Prompt:
Scan the records for the string "trapEntry"; copy each line where it occurs.

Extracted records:
theorem witness_UnrecognizedRaisesAea :
    (∃ s, Running s ∧ s.cfg.encoding = .rp1 ∧ Readable s s.instrAddr .instr 2 0x1000 ∧
      rp1Length ((s.mem.readCells 0x1000 2).headD 0#8) = none ∧ s.cfg.trapEntry = .terminal) ∧
    (∃ s, Running s ∧ s.cfg.encoding = .rp1 ∧ Readable s s.instrAddr .instr 2 0x1000 ∧
      rp1Length ((s.mem.readCells 0x1000 2).headD 0#8) = some .four ∧ Readable s (s.instrAddr + 2#64) .instr 2 0x1002 ∧
      rp1Instr (s.mem.readCells 0x1000 2 ++ s.mem.readCells 0x1002 2) = none) ∧
    nextIs (exec (.strRR 1 2) (beforeExec (.strRR 1 2) (ready []))) (fun t => t.trapped == none) = true :=
  ⟨⟨ready [0x9F#8, 0x00#8], ⟨by decide +kernel, rfl, rfl⟩, rfl, readable_of rfl rfl (by decide +kernel) (by decide),
      by decide +kernel, rfl⟩,
    ⟨ready [0xB2#8, 0x35#8, 0x00#8, 0x10#8], ⟨by decide +kernel, rfl, rfl⟩, rfl,
      readable_of rfl rfl (by decide +kernel) (by decide), by decide +kernel,
      readable_of rfl rfl (by decide +kernel) (by decide), by decide +kernel⟩, by decide +kernel⟩

theorem witness_FetchConditionKeepsRegisters : ∃ c t, Running State.reset ∧ fetchInstr State.reset = .trap c t := by
  obtain ⟨c, t, h, -⟩ := trapIs_exists (r := fetchInstr State.reset) (p := fun c _ => c == .zee) (by decide +kernel)
  exact ⟨c, t, ⟨by decide, rfl, rfl⟩, h⟩

/-- ZEE at the read of a BRS, ZSW, and USSFAIL. -/
theorem witness_ConditionsOfAnInstruction :
    imageFt.cfg.trapEntry = .terminal ∧ imageFt.trapped = none ∧
    nextIs (exec (.brsRR 1 1) (reg imageFt 1 0x206000)) (fun t => t.trapped == some .zee) = true ∧
    nextIs (exec (.strML 2 1 false 0#3 ⟨12, 0#12⟩) (reg imageFt 1 0x205000)) (fun t => t.trapped == some .zsw) = true ∧
    nextIs (exec (.ussMS 2 1 0#3 ⟨12, 0#12⟩) data) (fun t => t.trapped == some .ussfail) = true := by decide +kernel

theorem witness_StepKeepsInv : Inv (ready [0xB1#8, 0x21#8, 0x30#8, 0x00#8]) ∧
    ∃ t, step (ready [0xB1#8, 0x21#8, 0x30#8, 0x00#8]) = .next t := by
  refine ⟨⟨by decide +kernel, by decide, by decide +kernel, by decide, by decide⟩, ?_⟩
  obtain ⟨t, h, -⟩ := nextIs_exists (o := step (ready [0xB1#8, 0x21#8, 0x30#8, 0x00#8])) (p := fun _ => true) (by decide +kernel)
  exact ⟨t, h⟩

theorem witness_StepKeepsParameters : ∃ t, step data = .next t := by
  obtain ⟨t, h, -⟩ := nextIs_exists (o := step data) (p := fun _ => true) (by decide +kernel)
  exact ⟨t, h⟩

theorem witness_CellsOfAString : 7 + 1 ≤ 8 ∧ 7 < 8 * 1 ∧ 0 + 8 ≤ 8 ∧ 63 < 8 * 8 := by decide

/-- All cells exist; or the fifth of eight is the first that does not. -/
theorem witness_PhysicalAccessIsExact :
    Quiet data ∧ CellsExist data.cfg 0x3000 8 ∧
    (∃ c : Config, CellsExist c 0x3000 4 ∧ populated c (0x3000 + 4) = false) :=
  ⟨rfl, cellsExist_standard rfl (by decide), { Config.standard with physCells := 0x3004 },
    (show ∀ k, k < 4 → _ by decide), by decide⟩

theorem witness_UnitReadsItsOwnWrite : ∃ s t : State, (∀ ws ∈ s.env, ∀ w ∈ ws, w.addr + w.cells.length ≤ 0x3000 ∨ 0x3000 + 2 ≤ w.addr) ∧
    s.env ≠ [] ∧ physWrite 0x3000 [1#8, 2#8] s = .ok () t := by
  obtain ⟨u, t, h, -⟩ := okIs_exists (r := physWrite 0x3000 [1#8, 2#8] { data with env := [[⟨0x2FFE, [8#8, 9#8]⟩, ⟨0x3002, [9#8]⟩]] })
    (p := fun _ _ => true) (by decide +kernel)
  exact ⟨_, t, by decide, by decide, h⟩

/-- Every kind of entry occurs, at the lowest and the highest order it can. -/
theorem witness_EntryKindsByBits : entryKind 1 0x20012#64 = .descriptor ∧ entryKind 6 0x1E#64 = .descriptor ∧
    entryKind 1 0x1600D#64 = .key ∧ entryKind 2 0x15080#64 = .table ∧ entryKind 6 0x11080#64 = .table ∧
    entryKind 1 0x15080#64 = .noFormat ∧ entryKind 6 0#64 = .noFormat := by decide +kernel

/-- Orders 6, 2 and 1, and each kind of entry. -/
theorem witness_WalkGoesDown : Quiet imageFt ∧ CellsExist imageFt.cfg 0x10000 8 ∧ CellsExist imageFt.cfg 0x15008 8 ∧
    0x10000 = 0x10000 + 8 * (if 5 + 1 = 6 then (0x201234#64 : Word).toNat / 2 ^ 57 else 0) ∧
    0x15008 = 0x15000 + 8 * (if 0 + 1 = 6 then 0 else (0x201234#64 : Word).toNat / 2 ^ (12 + 9 * 0) % 2 ^ 9) ∧
    entryKind 6 (entryAt imageFt.mem 0x10000) = .table ∧ entryKind 1 (entryAt imageFt.mem 0x15008) = .descriptor ∧
    entryKind 1 (entryAt imageFt.mem 0x15010) = .key ∧ entryKind 2 (entryAt imageFt.mem 0x14000) = .noFormat :=
  ⟨rfl, cellsExist_standard rfl (by decide), cellsExist_standard rfl (by decide), by decide, by decide, by decide +kernel,
    by decide +kernel, by decide +kernel, by decide +kernel⟩

/-- A descriptor that does not allow the access; a key with a malformed gate; a descriptor and a key that succeed. -/
theorem witness_FrameAccessInOrder : Quiet imageFt ∧ CellsExist imageFt.cfg 0x16000 8 ∧
    permits .instr (entryAt imageFt.mem 0x15008) = false ∧
    (entryAt imageFt.mem 0x15010).toNat / 2 ^ 5 * 2 ^ 5 = 0x16000 ∧ permits .write (entryAt imageFt.mem 0x15010) = true ∧
    gateFormat 1 (entryAt imageFt.mem 0x16000) = true ∧ (entryAt imageFt.mem 0x16000).getMsbD 58 = false ∧
    imageFt.cfg.gateFormatCheck = true ∧ gateFormat 1 (entryAt (put8 imageFt 0x16000 0x31081).mem 0x16000) = false :=
  ⟨rfl, cellsExist_standard rfl (by decide), by decide +kernel, by decide +kernel, by decide +kernel, by decide +kernel,
    by decide +kernel, rfl, by decide +kernel⟩

/-- A swapped descriptor: the data access is allowed, the instruction read is not; and one that is not swapped. -/
theorem witness_SwappedRaisesZsw : Quiet imageFt ∧ CellsExist imageFt.cfg 0x15028 8 ∧
    permits .data (entryAt imageFt.mem 0x15028) = true ∧ (entryAt imageFt.mem 0x15028).getMsbD 58 = true ∧
    permits .instr (entryAt imageFt.mem 0x15028) = false ∧ (entryAt imageFt.mem 0x15008).getMsbD 58 = false :=
  ⟨rfl, cellsExist_standard rfl (by decide), by decide +kernel, by decide +kernel, by decide +kernel, by decide +kernel⟩

/-- A condition; a read; a write. -/
theorem witness_TranslatedWriteSetsModified :
    Quiet imageFt ∧ (∃ c t, unitTranslate 0x203008#64 .write 1 imageFt = .trap c t) ∧
    (∃ m t, unitTranslate 0x201234#64 .data 1 imageFt = .ok m t) ∧
    ∃ m t, unitTranslate 0x201234#64 .write 1 imageFt = .ok m t := by
  obtain ⟨c, t, h, -⟩ := trapIs_exists (r := unitTranslate 0x203008#64 .write 1 imageFt) (p := fun _ _ => true) (by decide +kernel)
  obtain ⟨m, u, h', -⟩ := okIs_exists (r := unitTranslate 0x201234#64 .data 1 imageFt) (p := fun _ _ => true) (by decide +kernel)
  obtain ⟨k, v, h'', -⟩ := okIs_exists (r := unitTranslate 0x201234#64 .write 1 imageFt) (p := fun _ _ => true) (by decide +kernel)
  exact ⟨rfl, ⟨c, t, h⟩, ⟨m, u, h'⟩, k, v, h''⟩

/-- At the end of a frame of order 1: 8 cells that just fit, and 8 that run one cell past it. -/
theorem witness_FrameCrossing :
    (∃ t, walk 0x201FF8#64 .data 6 0x10000 imageFt = .ok ⟨0x30FF8, 1, 0x15008⟩ t ∧ t.cfg.crossFrame = .literal) ∧
    (0x201FF8#64 : Word).toNat % 2 ^ offBits 1 + 8 ≤ 2 ^ offBits 1 ∧
    2 ^ offBits 1 < (0x201FF9#64 : Word).toNat % 2 ^ offBits 1 + 8 := by
  obtain ⟨m, t, h, h'⟩ := okIs_exists (r := walk 0x201FF8#64 .data 6 0x10000 imageFt)
    (p := fun m t => decide (m = ⟨0x30FF8, 1, 0x15008⟩ ∧ t.cfg.crossFrame = .literal)) (by decide +kernel)
  simp only [decide_eq_true_eq] at h'
  obtain ⟨rfl, h'⟩ := h'
  exact ⟨⟨t, h, h'⟩, by decide, by decide⟩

Answer section:
      rp1Length ((s.mem.readCells 0x1000 2).headD 0#8) = none ∧ s.cfg.trapEntry = .terminal) ∧
    imageFt.cfg.trapEntry = .terminal ∧ imageFt.trapped = none ∧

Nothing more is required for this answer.